[What is needed] Give the lines below again exactly, starting with the line that holds "def Obligations.ResultBytesAreTheNineCodes : Prop" and going on through the line that holds "resultByte (.err (.noAcknowledge .unknown))".

[Entries supplied]

-- ==== Sys2Proof/Certificates/Slice0/Obligations.lean ====
section
/-! DEFINITION. The statements for the provers. Each docstring names the rules it formalises; what rests on a choice of
the model names the entry of the assumption log. -/

open Sys2Proof Sys2Proof.Machine

/-- R96 (with R92 to R95, R102, R108): the layout of every command, read back whole, with whatever follows it left over. -/
def Obligations.DecodeUndoesEncodeOnCommands : Prop :=
  ∀ (i : Instr) (ws : List Word) (bs : List Byte),
    i.format = .h → (WellFormed i = true ∨ i.failing = some .opcKnown) → Fits i = true →
    decodeCommand (encodeWords i ++ ws) (encodeBytes i ++ bs) = .done i ws bs

/-- R101: "every stream either spells exactly one command or is refused"; the converse of DecodeUndoesEncodeOnCommands. -/
def Obligations.EncodeUndoesDecodeOnCommands : Prop :=
  ∀ (i : Instr) (ws ws' : List Word) (bs bs' : List Byte),
    decodeCommand ws bs = .done i ws' bs' →
    i.format = .h ∧ ws = encodeWords i ++ ws' ∧ bs = encodeBytes i ++ bs' ∧ Fits i = true ∧
      (WellFormed i = true ∨ i.failing = some .opcKnown)

/-- R93, R94, R95, R98, R99, R24: no bit of these encodings is dropped. A micro-operation has no encoding on the command
stream (R104); that its image is its entry control point is the note of its row in spec/opcode_table.json, and that a code
is read as the list of all that enter there is the model's choice (log entries 6 and 16). -/
def Obligations.DecodeUndoesEncodeOnOtherFormats : Prop :=
  ∀ i : Instr, i.format ≠ .h → WellFormed i = true →
    (i.format ≠ .uop → decode i.format (encode i) = .done i [] []) ∧
    (i.format = .uop → ∃ c, encode i = .code c ∧ i ∈ decodeUop c)

/-- 95_test_vectors.md section 2: words written out from the spec's encodings. -/
def Obligations.StreamWordsDecodeAsListed : Prop :=
  decodeCommand [0x1000, 0x0000, 0x86A0, 0x0001, 0x1200, 0x007A] [] = .done (.new (.standard 100000) 8000000 false) [] [] ∧
  decodeCommand [0x1000, 0xC000, 0x1A80, 0x0006, 0x5100, 0x0225] [] =
    .done (.new (.fast 400000 .duty16to9) 36000000 false) [] [] ∧
  decodeCommand [0x2050, 0x8002] [] = .done (.read 0x50 2) [] [] ∧
  decodeCommand [0x3050, 0x0001] [0xAB] = .done (.write 0x50 [0xAB]) [] [] ∧
  decodeCommand [0x4068, 0x0001, 0x8001] [0x75] = .done (.writeRead 0x68 [0x75] 1) [] [] ∧
  decodeCommand [0x5050, 0x0004, 0x0001, 0x8001, 0x8002, 0x0000] [0x01] =
    .done (.transaction 0x50 [.write [0x01], .read 1, .read 2, .write []]) [] [] ∧
  decodeCommand [0x6000] [] = .done .release [] [] ∧
  decodeCommand [0x3150, 0x0001] [0xAB] = .refused .hdrZero ∧
  decodeCommand [0x1001, 0x0000, 0x86A0, 0x0001, 0x1200, 0x007A] [] = .refused .hdrZero ∧
  decodeCommand [0x3080, 0x0001] [0xAB] = .refused .addr7 ∧
  decodeCommand [0x3050, 0x8001] [] = .refused .dirFits ∧
  decodeCommand [0x4068, 0x8001, 0x0001] [0x75] = .refused .dirFits ∧
  decodeCommand [0x1000, 0x4000, 0x86A0, 0x0001, 0x1200, 0x007A] [] = .refused .modeZero ∧
  decodeCommand [0x1000, 0x0000, 0x0000, 0x0000, 0x1200, 0x007A] [] = .refused .freqPos

/-- R98: `addr_byte(addr, dir) = addr[6:0] ++ dirbit(dir)`, "equivalently `(2 * addr + dirbit(dir)) mod 256`". -/
def Obligations.AddressByteIsTwiceTheAddressPlusDirection : Prop :=
  ∀ addr : Byte, addr.toNat < 128 →
    (addrByte addr .write).toNat = 2 * addr.toNat ∧
    (addrByte addr .read).toNat = 2 * addr.toNat + 1 ∧
    addrByte addr .write = addr.extractLsb' 0 7 ++ 0#1 ∧
    addrByte addr .read = addr.extractLsb' 0 7 ++ 1#1 ∧
    decodeAddrByte (addrByte addr .write) = .addrByteW (addr.extractLsb' 0 7) ∧
    decodeAddrByte (addrByte addr .read) = .addrByteR (addr.extractLsb' 0 7)

/-- R99: the codes of the nine results. -/
def Obligations.ResultBytesAreTheNineCodes : Prop :=
  resultByte .ok = 0x00 ∧ resultByte (.err .overrun) = 0x80 ∧
  resultByte (.err (.noAcknowledge .address)) = 0x90 ∧ resultByte (.err (.noAcknowledge .data)) = 0x91 ∧
  resultByte (.err (.noAcknowledge .unknown)) = 0x92 ∧ resultByte (.err .timeout) = 0xA0 ∧
  resultByte (.err .bus) = 0xB0 ∧ resultByte (.err .crc) = 0xC0 ∧ resultByte (.err .arbitrationLoss) = 0xD0

/-- R40: the display packing, marked there as general knowledge; no rule of the block depends on it. -/
def Obligations.DisplayPackingKeepsTheNamedBits : Prop :=
  (∀ s : Status, unpackStatus (packStatus s) = s) ∧ (∀ r : Status2, unpackStatus2 (packStatus2 r) = r) ∧
  (∀ c : Ctrl, unpackCtrl (packCtrl c) = c) ∧
  (∀ w : Word, packStatus (unpackStatus w) = w &&& 0x5FC7#16) ∧
  (∀ w : Word, packStatus2 (unpackStatus2 w) = w &&& 0x0003#16) ∧
  (∀ w : Word, packCtrl (unpackCtrl w) = w &&& 0x0700#16)

/-- R12, R24, R101, R210: what a step takes and what stands around the meaning. The model's choices in it: that the block
waits while the stream is incomplete and that a refused stream ends the run (log entry 9), and that the environment makes
exactly one move after each step (log entry 8). -/
def Obligations.StepRunsTheFetchedInstruction : Prop :=
  (∀ (s : State) (i : Instr) (ws : List Word) (bs : List Byte), s.ctl = .rest →
    decodeCommand s.cmdIn s.wdata = .done i ws bs →
    step s = settle (exec i { s with cmdIn := ws, wdata := bs })) ∧
  (∀ s : State, s.ctl = .rest → decodeCommand s.cmdIn s.wdata = .incomplete → step s = settle (exec .ctlRest s)) ∧
  (∀ (s : State) (c : Check), s.ctl = .rest → decodeCommand s.cmdIn s.wdata = .refused c →
    step s = .refused (refusalOf c)) ∧
  (∀ s : State, s.ctl ≠ .rest → step s = settle (exec (pointInstr s.ctl) s)) ∧
  (∀ t : State, settle (.next t) = .next (envStep t)) ∧
  (∀ f : Fault, settle (.fault f) = .fault f) ∧ (∀ r : Refusal, settle (.refused r) = .refused r)

/-- R44, R280 and R210: the reset values the spec gives, and that the block waits in REST. -/
def Obligations.ResetRestsUnbound : Prop :=
  State.reset.handle = .unbound ∧ State.reset.ctl = .rest ∧ State.reset.result = none ∧ State.reset.hist = [] ∧
  State.reset.mem.wf ∧ (∀ s : State, exec .ctlRest s = .next s) ∧
  ∃ t, step State.reset = .next t ∧ t.ctl = .rest ∧ t.hist = [] ∧ t.handle = .unbound ∧ t.result = none

/-- R8, R12, R63, R68: what the environment may and may not change. Taking requests back only, and writing CTRL, DATA
and CFG only while unbound and at REST (R303), is log entry 8. -/
def Obligations.EnvironmentMovesOnlyTheController : Prop :=
  (∀ s : State, envStep s =
    { s with regs := (envStep s).regs, env := (envStep s).env, tick := (envStep s).tick }) ∧
  (∀ s : State, s.handle = .bound ∨ s.ctl ≠ .rest →
    (envStep s).regs.ctrl.ackEn = s.regs.ctrl.ackEn ∧ (envStep s).regs.txData = s.regs.txData ∧
    (envStep s).regs.cfg = s.regs.cfg ∧
    ((envStep s).regs.ctrl.startReq = true → s.regs.ctrl.startReq = true) ∧
    ((envStep s).regs.ctrl.stopReq = true → s.regs.ctrl.stopReq = true)) ∧
  (∀ (s : State) (rest : List EnvMove) (v : Status) (r : Status2) (p : Bool) (b : Byte), ∃ m : EnvMove,
    (envStep { s with env := m :: rest }).regs.sts = v ∧ (envStep { s with env := m :: rest }).regs.sts2 = r ∧
    (envStep { s with env := m :: rest }).regs.stopPending = p ∧ (envStep { s with env := m :: rest }).regs.rxData = b)

/-- R240, R241 with the frame. The value after the controller's reset is a free value (log entry 2). That NEW leaves `addr`
and `ops` of the command latch as they were is the model's choice (log entry 11). -/
def Obligations.NewLatchesTheModeAndBuilds : Prop :=
  pointCode .newEnable = 0x01 ∧ pointCode .newReset = 0x02 ∧ pointCode .newApply = 0x03 ∧
  (∀ (s : State) (m : Mode) (clk : Nat) (al : Bool), 0 < m.frequency → s.handle = .unbound → s.ctl = .rest →
    exec (.new m clk al) s = .next { s with
      cfg := ⟨m, clk, al⟩, cmd := .new, result := none, hist := s.hist ++ [.cmd (.new m clk al)],
      call := s.call + 1, ctl := .newEnable }) ∧
  (∀ s : State, exec .ctlNewEnable s = .next { s with hist := s.hist ++ [.collabClockEnable], ctl := .newReset }) ∧
  (∀ s : State, exec .ctlNewReset s = .next { s with
      regs := Config.controllerAfterReset s.tick, tick := s.tick + 1,
      hist := s.hist ++ [.collabClockReset], ctl := .newApply }) ∧
  (∀ s : State, exec .ctlNewApply s = .next { s with
      regs := { s.regs with cfg := Config.timing s.cfg.mode s.cfg.clockHz }, handle := .bound, result := some .ok,
      hist := s.hist ++ [.wrCfg (Config.timing s.cfg.mode s.cfg.clockHz), .res .ok],
      resOut := s.resOut ++ [0x00], ctl := .rest })

/-- R243 with the frame. That RELEASE leaves `addr` and `ops` of the command latch as they were is the model's choice (log
entry 11); that it leaves `cfg` is read from the spec by inference (log entry 23). -/
def Obligations.ReleaseUnbindsWithNoAccess : Prop :=
  ∀ s : State, s.handle = .bound → s.ctl = .rest →
    exec .release s = .next { s with
      handle := .unbound, cmd := .release, result := some .ok, hist := s.hist ++ [.cmd .release, .res .ok],
      resOut := s.resOut ++ [0x00], call := s.call + 1, ctl := .rest }

/-- R212 with the frame. That `txn`, `op_idx`, `byte_idx` and `dir` are set, too, is R27 and R28, and that they take the
values R213 gives for `[OpRead(0)]` is read from the spec by inference (log entry 11). -/
def Obligations.EmptyReadOverrunsWithNoAccess : Prop :=
  ∀ (s : State) (a : Byte), a.toNat < 128 → s.handle = .bound → s.ctl = .rest →
    exec (.read a 0) s = .next { s with
      cmd := .read, addr := a, ops := [.read 0], result := some (.err .overrun),
      hist := s.hist ++ [.cmd (.read a 0), .res (.err .overrun)], resOut := s.resOut ++ [0x80],
      call := s.call + 1, txn := ⟨.read, a, false⟩, opIdx := 0, byteIdx := 0, dir := .read, ctl := .rest } ∧
    ∃ t, exec (.transaction a [.read 0]) s = .next t ∧ t.ctl = .idlePoll ∧ t.result = none ∧ t.dir = .read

[Response]
def Obligations.ResultBytesAreTheNineCodes : Prop :=
  resultByte .ok = 0x00 ∧ resultByte (.err .overrun) = 0x80 ∧
  resultByte (.err (.noAcknowledge .address)) = 0x90 ∧ resultByte (.err (.noAcknowledge .data)) = 0x91 ∧
  resultByte (.err (.noAcknowledge .unknown)) = 0x92 ∧ resultByte (.err .timeout) = 0xA0 ∧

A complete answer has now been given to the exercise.